**Your task**
Could you write out the lines below exactly, beginning with the first and finishing with the one that contains "signalling NaN, which"?

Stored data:
====
-- ==== Sys2Proof/Machine/VecXform.lean ====
section
/-! DEFINITION. Vector transforms and special functions, OPs 33 and 34 (R130 to R135). -/

namespace Sys2Proof.Machine

/-! ## VCVT (R86, R130) -/

/-- One value converted; what R86 gives as exact draws nothing (R84). To its own type a value stays as it is, but for a
signalling NaN, which every result quietens (R79, R80). -/
def convertLane (k : Ctx) (g t : ElemType) (x : Nat) : M Nat :=
  match elemFmt g, elemFmt t with
  | some f, some h =>
    if g = t then pure (Fmt.quieten f x)
    else if Fmt.widens f h then pure (Fmt.widen f h x)
    else roundLane k h (Fmt.value f x)
  | some f, none => do
    let r ← drawFor k.roundMode
    return wrapLane (elemWidth t) (roundInt (laneMin (elemWidth t)) (laneMax (elemWidth t)) k.roundMode r (Fmt.value f x))
  | none, some h => roundLane k h (Num.ofInt (laneInt (elemWidth g) x))
  | none, none =>
    let v := laneInt (elemWidth g) x
    pure (if k.saturates then clampLane (elemWidth t) v else wrapLane (elemWidth t) v)

/-- The lane of va that lane i takes, if it is written (R130). -/
def vcvtSource (g t : ElemType) (part i : Nat) : Option Nat :=
  let ns := elemLanes g
  let nd := elemLanes t
  if ns = nd then some i
  else if nd < ns then some (part * nd + i)
  else if part * ns ≤ i ∧ i < (part + 1) * ns then some (i - part * ns)
  else none

def execVcvt (d a : BitVec 5) (p : BitVec 2) (g : ElemType) (m : BitVec 3) (t : ElemType) (s : State) : Host.Outcome State Fault Refusal :=
  unit (laneWise d m t fun k i =>
    match vcvtSource g t p.toNat i with
    | some j => convertLane k g t (laneOf (k.readV a) (elemWidth g) j)
    | none => pure (laneOf (k.readV d) (elemWidth t) i)) s

/-! ## Reductions (R131, R132) -/

/-- One level of the tree: neighbours, in ascending order. -/
def pairUp {α : Type} (f : α → α → M α) : List α → M (List α)
  | x :: y :: r => do
    let z ← f x y
    let zs ← pairUp f r
    return z :: zs
  | xs => return xs

/-- The tree, level by level, to one value. -/
def treeUp {α : Type} (f : α → α → M α) : Nat → List α → M (List α)
  | 0, xs => return xs
  | n + 1, xs => do
    let ys ← pairUp f xs
    treeUp f n ys

/-- The lanes of va, an inactive one replaced by I. -/
def treeLeaves (k : Ctx) (a : BitVec 5) (m : BitVec 3) (t : ElemType) (e : Nat) : List Nat :=
  (List.range (elemLanes t)).map fun i => if k.isActive m i then laneOf (k.readV a) (elemWidth t) i else e

/-- The result goes to lane 0, and every other lane becomes 0. -/
def reduceTo (d : BitVec 5) (t : ElemType) (r : Nat) : M Flow := do
  modCtx fun k => k.writeV d (vecOf (elemWidth t) [r])
  next

def execVrsum (d a : BitVec 5) (m : BitVec 3) (t : ElemType) (s : State) : Host.Outcome State Fault Refusal :=
  unit (do
    let k ← ctx
    let w := elemWidth t
    match elemFmt t with
    | some f =>
      let r ← treeUp (fun x y => roundLane k f (addN k.roundMode (Fmt.value f x) (Fmt.value f y)).1) 7
        (treeLeaves k a m t (Fmt.signWeight f))
      reduceTo d t (r.headD 0)
    | none =>
      let v := ((treeLeaves k a m t 0).map (laneInt w)).foldl (· + ·) 0
      reduceTo d t (if k.saturates then clampLane w v else wrapLane w v)) s

/-- VRMAX and VRMIN: the tree of the greater or the lesser, from I. -/
def reducePick (d a : BitVec 5) (m : BitVec 3) (t : ElemType) (greater : Bool) : M Flow := do
  let k ← ctx
  let w := elemWidth t
  match elemFmt t with
  | some f =>
    let e := Fmt.withSign f greater (if Fmt.hasInf f then Fmt.infMag f else Fmt.maxMag f)
    let r ← treeUp (fun x y => pure (Fmt.pick f greater x y)) 7 (treeLeaves k a m t e)
    reduceTo d t (r.headD 0)
  | none =>
    let e := wrapLane w (if greater then laneMin w else laneMax w)
    let less (x y : Nat) : Bool := decide (laneInt w x < laneInt w y)
    let r ← treeUp (fun x y => pure (if greater then (if less x y then y else x) else (if less y x then y else x))) 7
      (treeLeaves k a m t e)
    reduceTo d t (r.headD 0)

def execVrmax (d a : BitVec 5) (m : BitVec 3) (t : ElemType) (s : State) : Host.Outcome State Fault Refusal :=
  unit (reducePick d a m t true) s
def execVrmin (d a : BitVec 5) (m : BitVec 3) (t : ElemType) (s : State) : Host.Outcome State Fault Refusal :=
  unit (reducePick d a m t false) s

/-- The prefix sum over the lanes from i on; an inactive lane keeps its old value and adds nothing. -/
def scanFrom (k : Ctx) (d a : BitVec 5) (m : BitVec 3) (t : ElemType) : List Nat → Nat → M (List Nat)
  | [], _ => return []
  | i :: r, acc => do
    let w := elemWidth t
    if k.isActive m i then
      let x := laneOf (k.readV a) w i
      let acc ← match elemFmt t with
        | some f => roundLane k f (addN k.roundMode (Fmt.value f acc) (Fmt.value f x)).1
        | none => pure ((acc + x) % 2 ^ w)
      let xs ← scanFrom k d a m t r acc
      return acc :: xs
    else
      let xs ← scanFrom k d a m t r acc
      return laneOf (k.readV d) w i :: xs

def execVscan (d a : BitVec 5) (m : BitVec 3) (t : ElemType) (s : State) : Host.Outcome State Fault Refusal :=
  unit (do
    let k ← ctx
    let e := match elemFmt t with
      | some f => Fmt.signWeight f
      | none => 0
    let xs ← scanFrom k d a m t (List.range (elemLanes t)) e
    modCtx fun k => k.writeV d (vecOf (elemWidth t) xs)
    next) s

/-! ## Movement (R133) -/

def execVperm (d a b : BitVec 5) (m : BitVec 3) (t : ElemType) (s : State) : Host.Outcome State Fault Refusal :=
  unit (laneWise d m t fun k i =>
    pure (laneOf (k.readV a) (elemWidth t) (laneOf (k.readV b) (elemWidth t) i % elemLanes t))) s

def execVbcast (d x : BitVec 5) (m : BitVec 3) (t : ElemType) (s : State) : Host.Outcome State Fault Refusal :=
  unit (do
    let v ← src (.x x)
    laneWise d m t fun _ _ => pure (v.toNat % 2 ^ elemWidth t)) s

/-- A lane as an x register takes it: sign-extended for the integer types, zero-extended for the others. -/
def extendLane (t : ElemType) (x : Nat) : Word :=
  if t.isInt then BitVec.ofInt 64 (laneInt (elemWidth t) x) else BitVec.ofNat 64 x

/-- Lane g x 32 + l, below n in every well-formed word. -/
def execVext (x a l : BitVec 5) (g : BitVec 3) (t : ElemType) (s : State) : Host.Outcome State Fault Refusal :=
  unit (do
    let k ← ctx
    guardTrap (decide (g.toNat * 32 + l.toNat < elemLanes t)) 0x01 (wordOf (.vext x a l g t))
    writeReg x (extendLane t (laneOf (k.readV a) (elemWidth t) (g.toNat * 32 + l.toNat)))
    next) s

/-- Every lane is written: the number of ones below it. -/
def execViota (d : BitVec 5) (p : BitVec 3) (t : ElemType) (s : State) : Host.Outcome State Fault Refusal :=
  unit (do
    modCtx fun k => k.writeV d (vecOf (elemWidth t) ((List.range (elemLanes t)).map (onesOf (k.readP p))))
    next) s

/-! ## VTOPK (R134) -/

/-- The order of values in a ranking: a NaN below every number, -0 equal to +0. -/
def rankKey (t : ElemType) (x : Nat) : Int :=
  match elemFmt t with
  | some f => if Fmt.isNan f x then -(2 ^ 40 : Nat) else Fmt.order f x
  | none => laneInt (elemWidth t) x

/-- The first candidate of the greatest key: ties go to the one that stands first. -/
def bestOf : List (Nat × Int) → Option (Nat × Int)
  | [] => none
  | c :: r => match bestOf r with
    | some b => if c.2 < b.2 then some b else some c
    | none => some c

/-- The lane numbers of the n best candidates, the best first. -/
def rankTop : Nat → List (Nat × Int) → List Nat
  | 0, _ => []
  | n + 1, cs => match bestOf cs with
    | some b => b.1 :: rankTop n (cs.filter fun c => c.1 != b.1)
    | none => []

def execVtopk (d a : BitVec 5) (n m : BitVec 3) (t : ElemType) (s : State) : Host.Outcome State Fault Refusal :=
  unit (do
    let k ← ctx
    let w := elemWidth t
    let cs := (k.activeLanes m t).map fun i => (i, rankKey t (laneOf (k.readV a) w i))
    let top := rankTop (n.toNat + 1) cs
    modCtx fun k => k.writeV d (vecOf w (top ++ List.replicate (elemLanes t - top.length) (2 ^ w - 1)))
    next) s

/-! ## Special functions (R135) -/

/-- The correctly rounded value of an exact function. -/
def special (d a : BitVec 5) (m : BitVec 3) (t : ElemType) (f : Num → Num) : M Flow :=
  laneBin d a a m t (fun k g x _ => roundLane k g (f (Fmt.value g x))) (fun x _ => x)

def execVexp2 (d a : BitVec 5) (m : BitVec 3) (t : ElemType) (s : State) : Host.Outcome State Fault Refusal :=
  unit (special d a m t exp2N) s
def execVrcp (d a : BitVec 5) (m : BitVec 3) (t : ElemType) (s : State) : Host.Outcome State Fault Refusal :=
  unit (special d a m t rcpN) s
def execVrsq (d a : BitVec 5) (m : BitVec 3) (t : ElemType) (s : State) : Host.Outcome State Fault Refusal :=
  unit (special d a m t rsqN) s
def execVlog2 (d a : BitVec 5) (m : BitVec 3) (t : ElemType) (s : State) : Host.Outcome State Fault Refusal :=
  unit (special d a m t log2N) s

end Sys2Proof.Machine
end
====
**Output of the task**
-- ==== Sys2Proof/Machine/VecXform.lean ====
section
/-! DEFINITION. Vector transforms and special functions, OPs 33 and 34 (R130 to R135). -/

namespace Sys2Proof.Machine

/-! ## VCVT (R86, R130) -/

/-- One value converted; what R86 gives as exact draws nothing (R84). To its own type a value stays as it is, but for a
signalling NaN, which every result quietens (R79, R80). -/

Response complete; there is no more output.